La condition d’urgence à laquelle est subordonné le prononcé d’une mesure de suspension doit être regardée comme remplie lorsque la décision contestée préjudicie de manière suffisamment grave et immédiate à un intérêt public, à la situation du requérant ou aux intérêts qu’il entend défendre. Il appartient au juge des référés, saisi d’une demande tendant à la suspension d’une telle décision, d’apprécier concrètement, compte-tenu des justifications fournies par le requérant, si les effets de celle-ci sur la situation de ce dernier ou le cas échéant, des personnes concernées, sont de nature à caractériser une urgence justifiant que, sans attendre le jugement de la requête au fond, l’exécution de la décision soit suspendue.

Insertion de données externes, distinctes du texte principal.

-- ==== Sys2Proof/Machine/CueTable.lean ====
section
/-! DEFINITION. The cue table (05): staging, commit and drops. -/

namespace Sys2Proof.Machine
open Sys2Proof

/-! ## Staging (R82 to R86) -/

def setStaging (l : List Staged) (s : State) : State := s.modCtb fun c => { c with staging := l }

/-- The staged header of a sender. -/
def State.stagedOf (s : State) (n : Nat) : Option Staged := s.ctb.staging.find? fun x => decide (x.sender = n)

/-- The staging set without a sender's header. -/
def State.stagingWithout (s : State) (n : Nat) : List Staged := s.ctb.staging.filter fun x => decide (x.sender ≠ n)

/-- A CUEHEAD frame that takes effect (R82, R83). -/
def stageHead (sender : BitVec 5) (h : CueHead) (s : State) : State :=
  let new : Staged := { sender := sender.toNat, head := h }
  if h.id = 0 then recordFault { kind := .cueField, cue := some (h.reel, 0), sender := some sender } s
  else if (s.stagedOf sender.toNat).isSome then setStaging (s.stagingWithout sender.toNat ++ [new]) s
  else if s.ctb.staging.length < Config.stageSize then setStaging (s.ctb.staging ++ [new]) s
  else
    match s.ctb.staging with
    | [] => setStaging [new] s
    | old :: rest =>
      recordFault { kind := .stageEvict, cue := some (old.head.reel, old.head.id), sender := some (BitVec.ofNat 5 old.sender) }
        (setStaging (rest ++ [new]) s)

/-! ## The definition (R81, R89) -/

/-- A cue is for this station: its mask holds a served position, or its group field of 0 to 15 is that of a RECORD channel
(R81). -/
def Settings.wants (g : Settings) (mask : BitVec 16) (group : BitVec 5) : Bool :=
  g.serves mask || (decide (group.toNat ≤ 15) && (g.recorder (some group.toNat)).isSome)

/-- The record group as stored: a field of 16 to 31 is none (R89). -/
def storedGroup (field : BitVec 5) : Option Nat := if field.toNat ≤ 15 then some field.toNat else none

/-- The beep spacing as stored (05 Table 5-3). -/
def storedSpacing (b : CueBody) : Nat := if b.beeps = 0 then b.spacing.toNat else clamp 1 96 b.spacing.toNat

/-- The light hold as stored (05 Table 5-3). -/
def storedHold (b : CueBody) : Nat :=
  if b.lightHold = 0 ∧ b.light = 1 ∧ b.outOffset = 0 then 1 else b.lightHold.toNat

/-- The definition as stored, after the corrections of R89. -/
def committed (h : CueHead) (b : CueBody) : CueDef :=
  { id := h.id, reel := h.reel, global := decide (h.global = 1), mask := h.mask, group := storedGroup h.group,
    frame := h.frame.toInt, phase := h.phase.toNat, streamer := b.streamer.toNat, colour := b.colour,
    beeps := min 4 b.beeps.toNat, spacing := storedSpacing b, light := decide (b.light = 1), lightLead := b.lightLead.toNat,
    lightHold := storedHold b, punchLead := b.punchLead.toNat, outOffset := b.outOffset.toNat }

/-- How many corrections of 05 Table 5-3 apply. -/
def corrections (h : CueHead) (b : CueBody) : Nat :=
  (decide (4 < b.beeps.toNat)).toNat + (decide (storedSpacing b ≠ b.spacing.toNat)).toNat +
    (decide (16 ≤ h.group.toNat ∧ h.group.toNat ≤ 30)).toNat + (decide (storedHold b ≠ b.lightHold.toNat)).toNat

/-- A fault is recorded `n` times. -/
def recordTimes (i : FaultInfo) : Nat → State → State
  | 0, s => s
  | n + 1, s => recordTimes i n (recordFault i s)

/-! ## Commit (R87 to R92) -/

/-- An update in place (R90). -/
def updateEntry (i : Nat) (d : CueDef) (s : State) : State :=
  let s := setEntry i ((s.entry i).map fun e => { e with cue := d }) s
  let s := unlistEntry i s
  if s.inState i .armed || s.inState i .passed then
    if ahead s.here d then modRun i (fun r => { r with state := .armed, fired := 0 }) s
    else modRun i (fun r => { r with state := .passed }) s
  else s

/-- The lowest EMPTY entry. -/
def State.firstEmpty (s : State) : Option Nat := (List.range Config.cueCount).find? fun i => (s.entry i).isNone

/-- The first IDLE entry from the replacement pointer on (R92). -/
def State.firstIdle (s : State) : Option Nat :=
  ((List.range Config.cueCount).map fun k => (s.ctb.pointer + k) % Config.cueCount).find? fun i => s.inState i .idle

/-- A cue enters an entry with its run part at its starting values (R91). -/
def enterCue (i : Nat) (d : CueDef) : State → State := setEntry i (some { cue := d, run := .start })

/-- A new cue is placed, or refused with TABLE_FULL (R91, R92). -/
def placeCue (d : CueDef) (sender : BitVec 5) (s : State) : State :=
  match s.firstEmpty with
  | some i => enterCue i d s
  | none =>
    match s.firstIdle with
    | some i => (enterCue i d s).modCtb fun c => { c with pointer := (i + 1) % Config.cueCount }
    | none => recordFault { kind := .tableFull, cue := some d.name, sender := some sender } s

/-- An entry is withdrawn, or dropped when it is not RUNNING (R87, R96). -/
def emptyEntry (i : Nat) (s : State) : State := setEntry i none (unlistEntry i s)

/-- A commit: the four steps of 05 section 5.4. -/
def commit (h : CueHead) (b : CueBody) (sender : BitVec 5) (s : State) : State :=
  let found := s.findCue h.reel h.id
  let busy := found.any fun i => s.inState i .running
  let refuse := recordFault { kind := .cueBusy, cue := some (h.reel, h.id), sender := some sender }
  if s.settings.wants h.mask h.group then
    if busy then refuse s
    else
      let s := recordTimes { kind := .cueField, cue := some (h.reel, h.id), sender := some sender } (corrections h b) s
      match found with
      | some i => updateEntry i (committed h b) s
      | none => placeCue (committed h b) sender s
  else if busy then refuse s
  else
    match found with
    | some i => emptyEntry i s
    | none => s

/-- A CUEBODY frame that takes effect (R84, R85). -/
def takeBody (sender : BitVec 5) (b : CueBody) (s : State) : State :=
  match s.stagedOf sender.toNat with
  | some x =>
    if x.head.reel = b.reel ∧ x.head.id = b.id then commit x.head b sender (setStaging (s.stagingWithout sender.toNat) s)
    else recordFault { kind := .orphanBody, cue := some (b.reel, b.id), sender := some sender } s
  | none => recordFault { kind := .orphanBody, cue := some (b.reel, b.id), sender := some sender } s

/-! ## Drops (R93 to R97) -/

/-- An entry is dropped (R96). -/
def dropEntry (i : Nat) (s : State) : State := emptyEntry i (endRun .passed i s)

/-- Every VALID entry whose definition satisfies `p` is dropped, in increasing index order (R96). -/
def dropWhere (p : CueDef → Bool) : State → State :=
  forIndexes Config.cueCount fun i t => if (t.entry i).any (fun e => p e.cue) then dropEntry i t else t

/-- Staged headers that satisfy `p` are removed (R97). -/
def unstageWhere (p : CueHead → Bool) (s : State) : State := setStaging (s.ctb.staging.filter fun x => !p x.head) s

/-- CONTROL DROP (R93). -/
def dropCue (reel : BitVec 6) (id : BitVec 12) (s : State) : State :=
  unstageWhere (fun h => decide (h.reel = reel) && decide (h.id = id))
    (dropWhere (fun d => decide (d.reel = reel) && decide (d.id = id)) s)

/-- CONTROL DROPREEL (R94). -/
def dropReel (reel : BitVec 6) (s : State) : State :=
  unstageWhere (fun h => decide (h.reel = reel) && decide (h.global = 0))
    (dropWhere (fun d => decide (d.reel = reel) && !d.global) s)

/-- CONTROL DROPALL (R95). -/
def dropAll (s : State) : State := unstageWhere (fun _ => true) (dropWhere (fun _ => true) s)

end Sys2Proof.Machine
end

M. C... A..., ressortissant malien né le 9 mai 2014, a été admis au bénéfice de la protection subsidiaire par une décision du 30 août 2024 du directeur général de l’office français de protection des réfugiés et apatrides. Sa mère, Mme B..., ressortissante malienne née le 14 février 1997, demande au juge des référés d’ordonner, sur le fondement de l’article L. 521-1 du code de justice administrative, la suspension de la décision implicite par laquelle la commission de recours contre les décisions de refus de visas d’entrée en France a rejeté son recours contre les décisions du 1er août 2025 de l’autorité consulaire française à Bamako (Mali) ayant refusé de lui délivrer un visa de long séjour au titre de la réunification familiale ainsi qu’à sa fille mineure, E... A..., née le 1er avril 2018.

Pour justifier l’urgence d’une suspension de l’exécution de la décision implicite de la commission de recours contre les décisions de refus de visas d’entrée en France, Mme B... fait valoir la durée de séparation de la famille et le risque de mutilation sexuelle pour sa fille. Toutefois, si elle fait valoir le risque d’excision auquel serait exposée sa fille, mutilation pratiquée aussi bien dans sa propre famille que dans la famille de son époux, elle ne justifie d’aucun élément de nature à révéler l’occurrence et l’imminence du risque tel qu’allégué. Dès lors, en dépit de la durée de séparation entre les intéressés et nonobstant l’attention qui doit être portée aux demandes de réunification familiale des personnes réfugiées, la condition d’urgence exigée par les dispositions de l’article L. 521-1 du code de justice administrative ne peut, être regardée comme satisfaite.

Il résulte de ce qui précède, sans qu’il y ait lieu de lui accorder l’aide juridictionnelle à titre provisoire et sans qu’il soit besoin d’apprécier l’existence d’un doute sérieux quant à la légalité de la décision attaquée, que la requête de Mme B... doit être rejetée en toutes ses conclusions, selon la procédure prévue à l’article L. 522-3 du code de justice administrative.

ORDONNE :


Article 1er : Mme B... n’est pas admise, à titre provisoire, au bénéfice de l’aide juridictionnelle.

Article 2er : La requête de Mme B... est rejetée.

Article 3 : La présente ordonnance sera notifiée à Mme D... B... et au ministre de l'intérieur.

Fait à Nantes, le 18 novembre 2025.

Le juge des référés,




P. ROSIER

La République mande et ordonne au ministre de l'intérieur en ce qui le concerne ou à tous commissaires de justice à ce requis en ce qui concerne les voies de droit commun contre les parties privées, de pourvoir à l’exécution de la présente décision.